There are a number of useful policy responses to collateral shocks of this kind. The problem is that firms don’t have enough collateral. Suppose that the government gives Treasury debt to all firms. Those with good projects now have a source of funding: They can sell their Treasury debt (or borrow against it). Of course, creating this new Treasury debt means that the government must tax in the future. However, as long as the credit constraint is sufficiently tight, the social losses created by this taxation are less than the gains generated by loosening the firms’ borrowing constraints.1
On the other hand, some seemingly useful policy responses are ineffective. Lowering the fed funds rate (and thereby the real interest rate) cannot generate more investment. Loan demand is constrained by the availability of collateral, not by the cost of funds to borrowers. Indeed, the above policy response (handing out more government debt to firms) necessarily raises interest rates.
Banks are firms, and so a good response may well require handing out Treasury debt to banks. Nonetheless, it may not be effective to give Treasury debt only to banks (as opposed to all firms). Banks will not be able to use this source of funds to make loans if firms are collateral-constrained.
Firms may have private information about their projects or their collateral. This private information confronts lenders with an extra form of risk and constrains their willingness to lend. Correspondingly, increases in private information lead to falls in the amount of lending and to spikes in the spreads between corporate lending rates and default-free Treasuries. Indeed, in extremis, private information problems can actually shut down lending entirely.
The government’s ability to respond to this friction depends critically on its level of information. If a government has no more information than lenders, then the government must lose money on any program that seeks to expand the scope of lending. (If this were not true, then lenders would have adopted that same program.) At least in this sense, taxpayers are made worse off by government interventions.
However, in some markets, governments may well have superior information to lenders. For example, through the bank supervision process, the Federal Reserve acquires a great deal of information that is not shared with markets. With this extra information, the Federal Reserve can safely lend through the discount window to potential borrowers at a lower rate than the borrowers would receive in private markets. There is a valuable synergy between the Fed’s role in bank supervision and its ability to intervene usefully in interbank lending markets.
Financial markets vary in their liquidity. In liquid markets, a seller gets the same price per unit regardless of the quantity sold or the speed of sale. In illiquid markets, selling rapidly or selling a lot leads to large price per unit declines relative to selling slowly or selling little.

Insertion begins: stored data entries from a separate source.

theorem State.issueEffects_trapCause (u : State) (w : LongWord) (t : Task) :
    ((u.issueEffects w t).core w.core).trapCause = (onSlot w.s (fun c x => sEffect (u.core w.core) (u.csr w.core) (u.nextPc w) c x)
      (popEnds w ((u.core w.core).advance w.wait (u.nextPc w)))).trapCause := by
  obtain ⟨_, ⟨q, i, l, k, o, p, h⟩, _⟩ := u.issueEffects_frame w t
  rw [State.core_setCore, if_pos rfl] at h
  rw [h]
  refine (onSlot_keeps w.m _ _ Core.trapCause (fun _ _ _ => trapCause_mEffect _ _ _ _ _)).trans ?_
  refine (onSlot_keeps w.v _ _ Core.trapCause (fun _ _ _ => trapCause_vEffect _ _ _ _ _)).trans ?_
  exact onSlot_keeps w.q _ _ Core.trapCause (fun c y hy => trapCause_qEffect _ _ _)

theorem State.issueEffects_trapPc (u : State) (w : LongWord) (t : Task) :
    ((u.issueEffects w t).core w.core).trapPc = (onSlot w.s (fun c x => sEffect (u.core w.core) (u.csr w.core) (u.nextPc w) c x)
      (popEnds w ((u.core w.core).advance w.wait (u.nextPc w)))).trapPc := by
  obtain ⟨_, ⟨q, i, l, k, o, p, h⟩, _⟩ := u.issueEffects_frame w t
  rw [State.core_setCore, if_pos rfl] at h
  rw [h]
  refine (onSlot_keeps w.m _ _ Core.trapPc (fun _ _ _ => trapPc_mEffect _ _ _ _ _)).trans ?_
  refine (onSlot_keeps w.v _ _ Core.trapPc (fun _ _ _ => trapPc_vEffect _ _ _ _ _)).trans ?_
  exact onSlot_keeps w.q _ _ Core.trapPc (fun c y hy => trapPc_qEffect _ _ _)

theorem State.issueEffects_trapAddr (u : State) (w : LongWord) (t : Task) :
    ((u.issueEffects w t).core w.core).trapAddr = (onSlot w.s (fun c x => sEffect (u.core w.core) (u.csr w.core) (u.nextPc w) c x)
      (popEnds w ((u.core w.core).advance w.wait (u.nextPc w)))).trapAddr := by
  obtain ⟨_, ⟨q, i, l, k, o, p, h⟩, _⟩ := u.issueEffects_frame w t
  rw [State.core_setCore, if_pos rfl] at h
  rw [h]
  refine (onSlot_keeps w.m _ _ Core.trapAddr (fun _ _ _ => trapAddr_mEffect _ _ _ _ _)).trans ?_
  refine (onSlot_keeps w.v _ _ Core.trapAddr (fun _ _ _ => trapAddr_vEffect _ _ _ _ _)).trans ?_
  exact onSlot_keeps w.q _ _ Core.trapAddr (fun c y hy => trapAddr_qEffect _ _ _)

theorem State.issueEffects_cycles (u : State) (w : LongWord) (t : Task) :
    ((u.issueEffects w t).core w.core).cycles = (onSlot w.s (fun c x => sEffect (u.core w.core) (u.csr w.core) (u.nextPc w) c x)
      (popEnds w ((u.core w.core).advance w.wait (u.nextPc w)))).cycles := by
  obtain ⟨_, ⟨q, i, l, k, o, p, h⟩, _⟩ := u.issueEffects_frame w t
  rw [State.core_setCore, if_pos rfl] at h
  rw [h]
  refine (onSlot_keeps w.m _ _ Core.cycles (fun _ _ _ => cycles_mEffect _ _ _ _ _)).trans ?_
  refine (onSlot_keeps w.v _ _ Core.cycles (fun _ _ _ => cycles_vEffect _ _ _ _ _)).trans ?_
  exact onSlot_keeps w.q _ _ Core.cycles (fun c y hy => cycles_qEffect _ _ _)

theorem State.issueEffects_cycleHi (u : State) (w : LongWord) (t : Task) :
    ((u.issueEffects w t).core w.core).cycleHi = (onSlot w.s (fun c x => sEffect (u.core w.core) (u.csr w.core) (u.nextPc w) c x)
      (popEnds w ((u.core w.core).advance w.wait (u.nextPc w)))).cycleHi := by
  obtain ⟨_, ⟨q, i, l, k, o, p, h⟩, _⟩ := u.issueEffects_frame w t
  rw [State.core_setCore, if_pos rfl] at h
  rw [h]
  refine (onSlot_keeps w.m _ _ Core.cycleHi (fun _ _ _ => cycleHi_mEffect _ _ _ _ _)).trans ?_
  refine (onSlot_keeps w.v _ _ Core.cycleHi (fun _ _ _ => cycleHi_vEffect _ _ _ _ _)).trans ?_
  exact onSlot_keeps w.q _ _ Core.cycleHi (fun c y hy => cycleHi_qEffect _ _ _)

theorem State.issueEffects_discSel (u : State) (w : LongWord) (t : Task) :
    ((u.issueEffects w t).core w.core).discSel = (onSlot w.s (fun c x => sEffect (u.core w.core) (u.csr w.core) (u.nextPc w) c x)
      (popEnds w ((u.core w.core).advance w.wait (u.nextPc w)))).discSel := by
  obtain ⟨_, ⟨q, i, l, k, o, p, h⟩, _⟩ := u.issueEffects_frame w t
  rw [State.core_setCore, if_pos rfl] at h
  rw [h]
  refine (onSlot_keeps w.m _ _ Core.discSel (fun _ _ _ => discSel_mEffect _ _ _ _ _)).trans ?_
  refine (onSlot_keeps w.v _ _ Core.discSel (fun _ _ _ => discSel_vEffect _ _ _ _ _)).trans ?_
  exact onSlot_keeps w.q _ _ Core.discSel (fun c y hy => discSel_qEffect _ _ _)

theorem State.issueEffects_trapMode (u : State) (w : LongWord) (t : Task) :
    ((u.issueEffects w t).core w.core).trapMode = (onSlot w.s (fun c x => sEffect (u.core w.core) (u.csr w.core) (u.nextPc w) c x)
      (popEnds w ((u.core w.core).advance w.wait (u.nextPc w)))).trapMode := by
  obtain ⟨_, ⟨q, i, l, k, o, p, h⟩, _⟩ := u.issueEffects_frame w t
  rw [State.core_setCore, if_pos rfl] at h
  rw [h]
  refine (onSlot_keeps w.m _ _ Core.trapMode (fun _ _ _ => trapMode_mEffect _ _ _ _ _)).trans ?_
  refine (onSlot_keeps w.v _ _ Core.trapMode (fun _ _ _ => trapMode_vEffect _ _ _ _ _)).trans ?_
  exact onSlot_keeps w.q _ _ Core.trapMode (fun c y hy => trapMode_qEffect _ _ _)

Liquidity shows up in asset prices and can influence allocations of real resources. For example, agency mortgage-backed securities (MBSs) issued by Fannie Mae and Freddie Mac are guaranteed against default risk. But they still contain prepayment risk. The buyers of agency MBSs can usually diversify much of this risk by selling the asset. Now imagine, though, that the secondary markets for agency MBSs become much less liquid. Buyers of agency MBSs cannot diversify away the associated prepayment risk, and so demand a higher yield per unit of risk held. (Technically, we say that the market price of agency MBS prepayment risk rises.) Agency MBS risk premia rise, and home buyers end up facing higher mortgage rates.

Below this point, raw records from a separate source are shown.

theorem execAldeahRestartDone_up {s : State} (hdown : s.aldeah.up = false) (hpower : s.mod.modPg = true)
    (hbit : s.regBit Off.gstat 24 = true) :
    ∃ n, execAldeahRestartDone s = .next n ∧ n.aldeah.up = true ∧ n.regBit Off.gstat 24 = false ∧
      n.regBit (mboxBase + Off.mbxStat) 28 = false ∧ n.landing.waiting = [] ∧ n.landing.recordsLost = 0 ∧
      (s.landing.recordsLost ≠ 0 → (n.aldeah.log.getLast?.map (·.body)) = some (logBody [s.landing.recordsLost])) := by
  obtain ⟨t, ht, hexec⟩ := execAldeahRestartDone_eq hdown hpower hbit
  obtain ⟨hgstat, hmbx⟩ := (t.modAldeah fun a => { a with up := true }).regBit_setDown false
  obtain ⟨r, hset⟩ := (t.modAldeah fun a => { a with up := true }).setDown_frame false
  obtain ⟨l, x, y, k, b, hcatch, hlog⟩ := ((t.modAldeah fun a => { a with up := true }).setDown false).catchUp_frame
  rw [hset] at hgstat hmbx hcatch hlog hexec
  rw [hexec, hcatch]
  exact ⟨_, rfl, rfl, hgstat, hmbx, rfl, rfl, ht ▸ hlog⟩

end Sys2Proof.Machine
end

section
/-! Error records as they leave. A record that leaves changes the registers of the error block and GSTAT, the messages sent, and what
Aldeah logs; what is queued before and after it stays. -/

namespace Sys2Proof.Machine

set_option Elab.async false

/-! ## What is queued (R424, R425) -/

/-- The records queued, those that wait for Aldeah, and Aldeah. -/
def State.queues (s : State) : List ErrRec × List ErrRec × Aldeah := (s.landing.records, s.landing.waiting, s.aldeah)

theorem State.queues_setReg (s : State) (a v : Nat) : (s.setReg a v).queues = s.queues := rfl

theorem State.queues_reportAer (s : State) (fn : Fn) (x : AerSeverity) : (s.reportAer fn x).queues = s.queues := rfl

theorem State.queues_signal (s : State) (v : Nat) : (s.signal v).queues = s.queues := by
  unfold State.signal
  dsimp only
  split
  · rfl
  · split
    · unfold State.modLanding State.queues
      dsimp only
      split <;> rfl
    · rfl

theorem State.queues_partEvent (s : State) (p : Nat) : (s.partEvent p).queues = s.queues := by
  unfold State.partEvent State.signalPart
  split <;> exact State.queues_signal ..

theorem State.queues_fatalStop (s : State) : s.fatalStop.queues = s.queues := by
  unfold State.fatalStop
  split
  · rfl
  · rw [State.queues_reportAer, State.setRegBit_eq, State.queues_setReg]

theorem State.queues_ringRecord (s : State) (r : ErrRec) : (s.ringRecord r).queues = s.queues := by
  unfold State.ringRecord
  generalize errBytes r = bytes
  dsimp only
  split
  · rfl
  · split
    · rw [State.queues_setReg]
      split <;> rfl
    · rw [State.setRegBit_eq, State.queues_setReg, State.queues_setReg]

theorem State.queues_countCe (s : State) : s.countCe.1.queues = s.queues := by
  unfold State.countCe
  dsimp only
  split
  · split
    · rw [State.setRegBit_eq, State.queues_setReg, State.setRegField_eq, State.queues_setReg]
    · rw [State.setRegField_eq, State.queues_setReg]
  · rfl

theorem State.queues_markContained (s : State) (r : ErrRec) : (s.markContained r).queues = s.queues := by
  unfold State.markContained
  split
  · rw [State.queues_reportAer, State.queues_partEvent, State.setRegBit_eq, State.queues_setReg]
  · rfl

theorem State.queues_countRecord (s : State) (r : ErrRec) : (s.countRecord r).queues = s.queues := by
  unfold State.countRecord
  split
  · dsimp only
    split
    · rw [State.queues_signal, State.queues_countCe]
    · rw [State.queues_countCe]
  · rfl
  · rw [State.queues_markContained, State.queues_signal]
  · rw [State.queues_signal, State.queues_fatalStop]

/-! ## Registers -/

/-- A record that leaves for a ring that is enabled and empty moves PIDX on. -/
theorem State.reg_ringRecord_empty {s : State} (r : ErrRec) (henabled : s.regBit (errBase + Off.errCtl) 0 = true)
    (hempty : s.reg (errBase + Off.errRingPidx) = s.reg (errBase + Off.errRingCidx)) :
    (s.ringRecord r).reg (errBase + Off.errRingPidx) = (s.reg (errBase + Off.errRingPidx) + 1) % 2 ^ 32 := by
  unfold State.ringRecord
  generalize errBytes r = bytes
  rw [henabled, ← hempty]
  have hroom : 0 < 2 ^ s.errLog2 := Nat.two_pow_pos _
  dsimp only
  rw [if_neg (by decide), Nat.add_sub_cancel_left, Nat.mod_self, if_pos hroom, State.reg_setReg, if_pos rfl]

theorem State.reg_partEvent (s : State) (p a : Nat) : (s.partEvent p).reg a = s.reg a := by
  unfold State.partEvent State.signalPart
  split <;> exact State.reg_signal ..

theorem State.reg_countCe (s : State) {a : Nat} (ha : a ≠ errBase + Off.errStat) : s.countCe.1.reg a = s.reg a := by
  unfold State.countCe
  dsimp only
  split
  · split
    · rw [State.setRegBit_eq, State.reg_setReg, if_neg ha, State.setRegField_eq, State.reg_setReg, if_neg ha]
    · rw [State.setRegField_eq, State.reg_setReg, if_neg ha]
  · rfl

theorem State.reg_markContained (s : State) (r : ErrRec) {a : Nat} (ha : a ≠ partBase r.part + Off.pstat) :
    (s.markContained r).reg a = s.reg a := by
  unfold State.markContained
  split
  · rw [State.reportAer, State.reg_modLanding, State.reg_partEvent, State.setRegBit_eq, State.reg_setReg, if_neg ha]
  · rfl

theorem State.reg_fatalStop (s : State) {a : Nat} (ha : a ≠ Off.gstat) : s.fatalStop.reg a = s.reg a := by
  unfold State.fatalStop
  split
  · rfl
  · rw [State.reportAer, State.reg_modLanding, State.setRegBit_eq, State.reg_setReg, if_neg ha]

/-- ERR_STAT, GSTAT and a partition's PSTAT are what a record counted may change. -/
theorem State.reg_countRecord (s : State) (r : ErrRec) {a : Nat} (hstat : a ≠ errBase + Off.errStat) (hgstat : a ≠ Off.gstat)
    (hpstat : a ≠ partBase r.part + Off.pstat) : (s.countRecord r).reg a = s.reg a := by
  unfold State.countRecord
  split
  · dsimp only
    split
    · rw [State.reg_signal, State.reg_countCe _ hstat]
    · rw [State.reg_countCe _ hstat]
  · rfl
  · rw [State.reg_markContained _ _ hpstat, State.reg_signal]
  · rw [State.reg_signal, State.reg_fatalStop _ hgstat]

theorem State.stopped_countRecord (s : State) {r : ErrRec} (hfatal : r.cls = .fatal) : (s.countRecord r).stopped = true := by
  unfold State.countRecord
  rw [hfatal]
  exact (State.regBit_signal ..).trans s.fatalStop_stops.1

/-! ## Records that pass (R425) -/

theorem State.passRecord_down {s : State} (hdown : s.aldeah.up = false) (r : ErrRec) :
    s.passRecord r = s.modLanding fun l => { l with waiting := l.waiting ++ [r] } := by
  unfold State.passRecord
  rw [hdown, if_neg Bool.false_ne_true]

/-- A record that Aldeah takes, or that waits for it, leaves the registers and what is queued before it. -/
theorem State.passRecord_leaves (s : State) (r : ErrRec) :
    (s.passRecord r).regs = s.regs ∧ (s.passRecord r).variant = s.variant ∧
      (s.passRecord r).landing.records = s.landing.records := by
  unfold State.passRecord
  split
  · obtain ⟨l, x, y, k, b, h⟩ := s.aldeahTakes_frame r
    rw [h]
    dsimp only
    split
    · exact ⟨rfl, rfl, rfl⟩
    · generalize ht : ({ s with
        aldeah := { s.aldeah with log := l, area0 := x, area1 := y, nextSeq := k }, mod := { s.mod with smbAlert := b } } : State) = t
      obtain ⟨l', x', y', k', hlog⟩ := t.logEntry_frame 7 (logBody [s.landing.recordsLost]) false
      rw [hlog, ← ht]
      exact ⟨rfl, rfl, rfl⟩
  · exact ⟨rfl, rfl, rfl⟩

theorem State.reg_passRecord (s : State) (r : ErrRec) (a : Nat) : (s.passRecord r).reg a = s.reg a := by
  obtain ⟨hregs, hvariant, -⟩ := s.passRecord_leaves r
  unfold State.reg
  rw [hregs, hvariant]

/-- The state as the first record is taken from the queue, sent to the ring and counted. -/
def State.counted (s : State) (r : ErrRec) (rest : List ErrRec) : State :=
  ((s.modLanding fun d => { d with records := rest }).ringRecord r).countRecord r

section
variable {s : State} {r : ErrRec} {rest : List ErrRec}

theorem execErrorRecordLeave_eq (hrecords : s.landing.records = r :: rest) :
    execErrorRecordLeave s = .next ((s.counted r rest).passRecord r) := by
  unfold execErrorRecordLeave State.counted
  rw [hrecords]
  rfl

theorem State.queues_counted (s : State) (r : ErrRec) (rest : List ErrRec) :
    (s.counted r rest).queues = (rest, s.landing.waiting, s.aldeah) := by
  rw [State.counted, State.queues_countRecord, State.queues_ringRecord]
  rfl

theorem State.records_counted (s : State) (r : ErrRec) (rest : List ErrRec) : (s.counted r rest).landing.records = rest :=
  congrArg Prod.fst (s.queues_counted r rest)

theorem State.waiting_counted (s : State) (r : ErrRec) (rest : List ErrRec) :
    (s.counted r rest).landing.waiting = s.landing.waiting := congrArg (·.2.1) (s.queues_counted r rest)

theorem State.aldeah_counted (s : State) (r : ErrRec) (rest : List ErrRec) : (s.counted r rest).aldeah = s.aldeah :=
  congrArg (·.2.2) (s.queues_counted r rest)

/-- While Aldeah is down the record joins those that wait for it (R407). -/
theorem execErrorRecordLeave_waits (hdown : s.aldeah.up = false) (hrecords : s.landing.records = r :: rest) :
    ∃ n, execErrorRecordLeave s = .next n ∧ n.landing.waiting = s.landing.waiting ++ [r] := by
  refine ⟨_, execErrorRecordLeave_eq hrecords, ?_⟩
  rw [State.passRecord_down (by rw [State.aldeah_counted, hdown]), State.modLanding, State.waiting_counted]

theorem State.pidx_counted (r : ErrRec) (rest : List ErrRec) (henabled : s.regBit (errBase + Off.errCtl) 0 = true)
    (hempty : s.reg (errBase + Off.errRingPidx) = s.reg (errBase + Off.errRingCidx)) :
    (s.counted r rest).reg (errBase + Off.errRingPidx) = (s.reg (errBase + Off.errRingPidx) + 1) % 2 ^ 32 := by
  have hpstat : errBase + Off.errRingPidx ≠ partBase r.part + Off.pstat := by
    simp only [errBase, Off.errRingPidx, partBase, Off.pstat]
    omega
  rw [State.counted, State.reg_countRecord _ _ (by decide) (by decide) hpstat]
  exact State.reg_ringRecord_empty r henabled hempty

end

/-! ## ERR_STAT written (R426) -/

section
variable (s : State) {v : Nat}

theorem State.writeErrStat_zero (hce : nbit v 31 = false) (hring : nbit v 30 = false) : s.writeErrStat v = s := by
  unfold State.writeErrStat
  rw [hce, hring]
  rfl

/-- A 1 in RING_OVF clears it, and leaves the alert and its count. -/
theorem State.regBit_writeErrStat_ring (hring : nbit v 30 = true) : (s.writeErrStat v).regBit (errBase + Off.errStat) 30 = false := by
  unfold State.writeErrStat
  dsimp only
  rw [if_pos hring, State.regBit_setRegBit]

/-- A 1 in CE_ALERT clears it, and the count with it. -/
theorem State.writeErrStat_ce (hce : nbit v 31 = true) :
    (s.writeErrStat v).regBit (errBase + Off.errStat) 31 = false ∧ (s.writeErrStat v).regField (errBase + Off.errStat) 0 16 = 0 := by
  have hclear : ((s.setRegBit (errBase + Off.errStat) 31 false).setRegField (errBase + Off.errStat) 0 16 0).regBit
        (errBase + Off.errStat) 31 = false ∧
      ((s.setRegBit (errBase + Off.errStat) 31 false).setRegField (errBase + Off.errStat) 0 16 0).regField
        (errBase + Off.errStat) 0 16 = 0 := by
    constructor
    · rw [State.setRegField_eq, State.regBit_setReg, if_pos rfl, nbit_putField, if_neg (by decide)]
      exact State.regBit_setRegBit ..
    · rw [State.setRegField_eq, State.regField_setReg, if_pos rfl, field_putField, Nat.zero_mod]
  obtain ⟨hbit, hfield⟩ := hclear
  unfold State.writeErrStat
  dsimp only
  rw [if_pos hce]
  split
  · rw [State.regBit_setRegBit_apart _ _ (.inr (by decide)), State.regField_setRegBit_apart _ _ (.inr (by decide))]
    exact ⟨hbit, hfield⟩
  · exact ⟨hbit, hfield⟩

end

/-- Settles O53: a record passes through `State.counted`, whose queues and registers are known, and Aldeah's part leaves both; a write of
ERR_STAT by its bits. -/
theorem errorRecordsLeave : Obligations.ErrorRecordsLeave := by
  unfold Obligations.ErrorRecordsLeave
  intro s r rest value
  refine ⟨fun hrecords => ⟨_, execErrorRecordLeave_eq hrecords, fun _ => ?left, fun hfatal => ?fatal, fun henabled hempty => ?ring⟩,
    fun htaken => ⟨_, State.done_onWrite htaken _, s.writeErrStat_ce, s.regBit_writeErrStat_ring, s.writeErrStat_zero⟩⟩
  case left =>
    obtain ⟨-, -, hkept⟩ := (s.counted r rest).passRecord_leaves r
    rw [hkept, State.records_counted]
  case fatal =>
    rw [State.stopped, State.regBit, State.reg_passRecord]
    exact State.stopped_countRecord _ hfatal
  case ring => rw [State.reg_passRecord, State.pidx_counted r rest henabled hempty]

end Sys2Proof.Machine
end

section
/-! Aldeah down and up again. While it is down what is asked of it is ignored and what it should log waits. -/

namespace Sys2Proof.Machine

set_option Elab.async false

section
variable {s : State}

/-! ## While Aldeah is down (R407) -/

section
variable (hdown : s.aldeah.up = false)
include hdown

The government can respond usefully to such an event. Suppose that the government buys a large amount of MBSs. Their generated flow of income will not greatly affect the government’s revenue stream, and so the government faces relatively little additional risk by buying the MBSs. However, buyers now have to hold a lot less risk in the form of agency MBSs. The market price of agency MBS prepayment risk declines. This form of government intervention is desirable because the government can cheaply diversify its position, while a private agent cannot.
If the market remains illiquid, then government sales of agency MBSs would lead to increases in their risk premium (because MBS buyers are forced to hold more risk). But eventually, the agency MBS market will become liquid once more. At this point, the government can reverse its operation and sell its MBSs in secondary markets without affecting their risk premium.
How Do We See the Frictions in the Data?
I have talked about three frictions and the associated policy responses. Admittedly, the frictions almost certainly overlap to a greater extent than my discussion implies. For example, markets may well become more illiquid when collateral constraints tighten and/or private information problems worsen.
But, in general, these are three distinct frictions with three distinct policy responses. A single FCI cannot capture their separate fluctuations. To understand appropriate policy responses, one needs to identify (at least) three distinct financial condition factors (FCFs).
I think that the authors do a useful first step in this direction. In Table 5.2, they distinguish several FCFs based on subsets of their 44 data series. They document that these FCFs do not have superior predictive performance relative to their preferred FCI. However, this exercise could be made even more useful by using theoretical considerations to map various kinds of credit market frictions into distinct choices of subsets of variables.
My discussion of the various frictions provides some initial insights into how we can determine their relative severity using financial markets data. For all of them, of course, we should see loan quantities decline. How else would they show up in financial markets data?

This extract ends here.